If you’re the type of diehard cinephile who enjoys kicking around the skeeviest projection booths of underground horror cinema, you’re more than prepared to uncover some incendiary pieces that exist to challenge the most seasoned of genre veterans.

We are talking about some truly transgressive blitzes that prod and provoke in ways that would leave many casual fans quivering on the floor like jelly.

These films push you to the brink and make those among us confident they can’t be jolted to feel that internal flurry of tingling astonishment, leaving you stumbling away with the silent reprieve that you’re still capable of feeling the sensation of being thoroughly shocked.

Over the years, the horror genre has produced works that have wound up banned or ignited hysteria that stomped them into obscurity to the point where they were only discussed in hushed tones at your local video store or in the nearest gathering of horror superfans.

Heroically rescuing and restoring these toxic little numbers are the wonderful boutique companies like Vinegar Syndrome, Severin, Synapse, and Arrow, or streaming apps like Shudder, giving a greasy digital stage to lightning rods of controversy such as 1971’s The Devils and 1981’s Possession.

Among those once-obscure treasures is director Jörg Buttgereit’s 1988 German shocker Nekromantik.

This film has been banned in various places throughout the world and has been, until now, largely absent from streaming services.

Nekromantik tells the tale of Rob Schmadtke (Daktari Lorenz), a failed medical student who has taken a job at Joe’s Cleaning Agency, an organization that turns up at various car accidents in the area to scrub human remains off the road with their bare hands.

The job has allowed Rob to be able to make off with various body parts, which he collects and displays inside the dingy apartment he shares with his equally disturbed girlfriend, Betty (Beatrice Manowski).

One day, Rob arrives home with a fully decomposing corpse, which the couple proceeds to use for their twisted sexual pleasure.
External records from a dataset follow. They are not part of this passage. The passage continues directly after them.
/-- R384, R386, R391, R393 to R395, R401. -/
def Obligations.RecordsEndAndAreRung : Prop :=
  ∀ (s : State),
    (∀ (d : Fin 17) c loc, s.causeHolds c loc = false → exec (.causeEnd d c loc) s =
      .next (s.setFaults { s.faults with causes := s.faults.causes.erase (d.val, c, loc) })) ∧
    (∀ (d : Fin 17) c loc, s.causeHolds c loc = true → exec (.causeEnd d c loc) s = .next s) ∧
    (∀ c loc, ∃ l, exec (.tallySlotClose c loc) s = .next (s.setFaults { s.faults with slots := l }) ∧
      ∀ x, x ∈ l ↔ x ∈ s.faults.slots ∧ ¬ (x.source = c ∧ x.loc = loc)) ∧
    (∀ (d : Fin 17) r, s.openRecord d = some r → d.val ∈ s.faults.dirty → exec (.recordAppend d) s =
      .next ((logged s r).setFaults { s.faults with dirty := s.faults.dirty.erase d })) ∧
    (∀ (d : Fin 17), (s.openRecord d = none ∨ d.val ∉ s.faults.dirty) → exec (.recordAppend d) s = .next s) ∧
    (s.up = false → exec .levelClear s = .next s ∧ ∀ v, exec (.fltClearWrite v) s = .next s ∧ exec (.fltInjectWrite v) s = .next s) ∧
    (s.up = true → ∀ v : W32, let d := bitsOf v.toNat 4 0
      d ≤ 16 →
      let named := s.setFlt Reg.fltClear (setFld (s.reg Reg.fltClear) 4 0 d)
      let shown := fun n => named.setFlt Reg.fltClear (setFld (named.reg Reg.fltClear) 31 31 n)
      (s.causeCount d ≠ 0 → exec (.fltClearWrite v) s = .next (s.asOne fun _ => shown 1)) ∧
      (s.causeCount d = 0 → s.openRecord d = none → exec (.fltClearWrite v) s = .next (s.asOne fun _ => shown 0)) ∧
      (∀ r, s.causeCount d = 0 → s.openRecord d = some r → exec (.fltClearWrite v) s =
        .next (s.asOne fun _ =>
          let cleared := { r with flags := (r.flags &&& 0xFE) ||| 2 }
          let t := logged (withRecord (shown 0) d cleared) cleared
          t.setFaults { t.faults with dirty := s.faults.dirty.erase d }))) ∧
    (∀ v : W32, 16 < bitsOf v.toNat 4 0 → exec (.fltClearWrite v) s = .next s) ∧
    (s.up = true → s.haltOpen = false → exec .levelClear s = .next (s.asOne fun s =>
      (s.setFlt Reg.fltBell (setFld (s.reg Reg.fltBell) 0 0 0)).setFaults { s.faults with bellLow := s.faults.pulse || s.faults.bootBell })) ∧
    (s.haltOpen = true → exec .levelClear s = .next s) ∧
    (exec .bellPulseEnd s = .next (s.setFaults { s.faults with
      pulse := false, bellLow := bit (s.reg Reg.fltBell) 0 || s.faults.bootBell })) ∧
    (∀ v : W32, let c := bitsOf v.toNat 6 0
      let r : Report := { source := c, loc := (s.reg Reg.fltInjectUnit).setWidth 32, time := s.clock.now, tclass := some false }
      (sourceNamed c = false → exec (.fltInjectWrite v) s = .next s) ∧
      (s.up = true → sourceNamed c = true → bit (s.classOf c) 31 = false → fld (s.classOf c) 25 24 = 0 →
        bit (s.classOf c) 29 = false → s.openRecord (s.domainOf r) = none → exec (.fltInjectWrite v) s =
          .next (s.asOne fun s => recordOpened (s.setFlt Reg.fltEvents (BitVec.ofNat 64 (satAdd (s.num Reg.fltEvents) 1)))
            (s.domainOf r) 0 false false r)))

/-- R389, R397, R402 to R404. An operation is done at its row, or as the one before it ends, and BUSY until LDG_OP_DONE: the model's, log 115. How software removes an entry is log 116, and the header's layout log 150. -/
def Obligations.LedgerBlocksAreReadAndWritten : Prop :=
  ∀ (s : State) (b : BitVec 20),
    let l := s.ledger
    let busy := { l with busy := true }
    let failed := Host.Outcome.next { s.setNum Reg.ldgCmd (2 ^ 29 + b.toNat) with ledger := busy }
    (s.up = false → (∀ found, exec (.ldgRead b found) s = .next s) ∧ ∀ bad, exec (.ldgWrite b bad) s = .next s) ∧
    (s.up = true → l.busy = true →
      let later := fun o => Host.Outcome.next { s.setField Reg.ldgCmd 19 0 b.toNat with ledger := { l with waiting := l.waiting ++ [o] } }
      (∀ found, exec (.ldgRead b found) s = later (.read b.toNat found)) ∧ ∀ bad, exec (.ldgWrite b bad) s = later (.write b.toNat bad)) ∧
    (s.up = true → l.busy = false →
      (l.answers = true → ∀ found, found ≠ .uncorrectable → ∃ t, exec (.ldgRead b found) s = .next t ∧
        t = { s with regs := t.regs, ledger := busy } ∧ t.num Reg.ldgCmd = b.toNat ∧
        (∀ w < 1024, t.num (Reg.ldgBuf w) = ofLe (slice (l.block b.toNat) (4 * w) 4)) ∧
        (∀ n, found = .corrected n → t.num Reg.ldgCorr = satAdd (s.num Reg.ldgCorr) n) ∧
        (found = .clean → t.num Reg.ldgCorr = s.num Reg.ldgCorr)) ∧
      (l.answers = true → ∃ t e, exec (.ldgRead b .uncorrectable) s = .next t ∧ e.source = 78 ∧ e.loc = State.locLedger b.toNat ∧
        e.time = s.clock.now ∧ t = { s with regs := t.regs, ledger := busy, reports := s.reports ++ [e] } ∧
        t.num Reg.ldgCmd = 2 ^ 29 + b.toNat ∧ t.num Reg.ldgUncorr = satAdd (s.num Reg.ldgUncorr) 1 ∧ ∀ w < 1024, t.num (Reg.ldgBuf w) = 0) ∧
      (∀ bad, l.answers = true → s.ldgProtected b.toNat = false → (bad = true → l.spare ≠ 0) → ∃ t, exec (.ldgWrite b bad) s = .next t ∧
        t = { s with regs := t.regs, ledger := { busy with bytes := t.ledger.bytes, spare := t.ledger.spare, retired := t.ledger.retired } } ∧
        t.num Reg.ldgCmd = b.toNat ∧
        (∀ w < 1024, ∀ j < 4, (Memory.byte t.ledger.bytes (4096 * b.toNat + 4 * w + j)).toNat = s.num (Reg.ldgBuf w) / 256 ^ j % 256) ∧
        (∀ a, (a < 4096 * b.toNat ∨ 4096 * b.toNat + 4096 ≤ a) → Memory.byte t.ledger.bytes a = Memory.byte l.bytes a) ∧
        (bad = true → b.toNat ∉ l.retired → t.ledger.spare = l.spare - 1 ∧ t.ledger.retired = l.retired ++ [b.toNat]) ∧
        (bad = false → t.ledger.spare = l.spare ∧ t.ledger.retired = l.retired)) ∧
      (l.answers = true → l.removals b.toNat s.bufBytes ≠ [] → ∃ t, exec (.ldgWrite b false) s = .next t ∧
        t = { s with regs := t.regs, ledger := { busy with history := t.ledger.history } } ∧ t.num Reg.ldgCmd = b.toNat ∧
        ∀ i, t.ledger.entry i = if i ∈ l.removals b.toNat s.bufBytes then none else l.entry i) ∧
      (∀ bad, (l.answers = false ∨ s.ldgProtected b.toNat = true ∧ l.removals b.toNat s.bufBytes = [] ∨ bad = true ∧ l.spare = 0) →
        exec (.ldgWrite b bad) s = failed) ∧
      (∀ found, l.answers = false → exec (.ldgRead b found) s = failed)) ∧
    (Ledger.inHistory b.toNat = false → Ledger.inLog b.toNat = false → (Ledger.inFields b.toNat = true → l.hasFields = false) →
      l.block b.toNat = Memory.read l.bytes (4096 * b.toNat) 4096) ∧
    (∀ i, i ∈ l.removals b.toNat s.bufBytes → Ledger.inHistory b.toNat = true ∧ ∃ e, l.entry i = some e ∧ e.permanent = true) ∧
    (l.waiting = [] → exec .ldgOpDone s = .next { s with ledger := { l with busy := false } }) ∧
    (s.up = true → ∀ os, let idle := { s with ledger := { l with busy := false, waiting := os } }
      (∀ found, l.waiting = .read b.toNat found :: os → exec .ldgOpDone s = exec (.ldgRead b found) idle) ∧
      ∀ bad, l.waiting = .write b.toNat bad :: os → exec .ldgOpDone s = exec (.ldgWrite b bad) idle)
end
After Rob is abruptly given the boot from Joe’s, Betty leaves Rob, taking the corpse with her. Alone and growing more depressed by the day, what little mental stability Rob has left begins deteriorating rapidly, unleashing more madness that totally consumes him.

Said to be made as a middle finger aimed at Germany’s rating board, Nekromantik is the real deal when it comes to scummy grindhouse sleaze.

A no-budget knockout, Buttgereit’s film is undoubtedly tailor-made to send the stuffiest amongst us into a blinding fit of white-hot rage.

From the scratchy first flickers of Buttgereit’s vision, Nekromantik will weed out any posers as a stream of (probably) real urine cuts down the center of the picture like some blasphemous baptism.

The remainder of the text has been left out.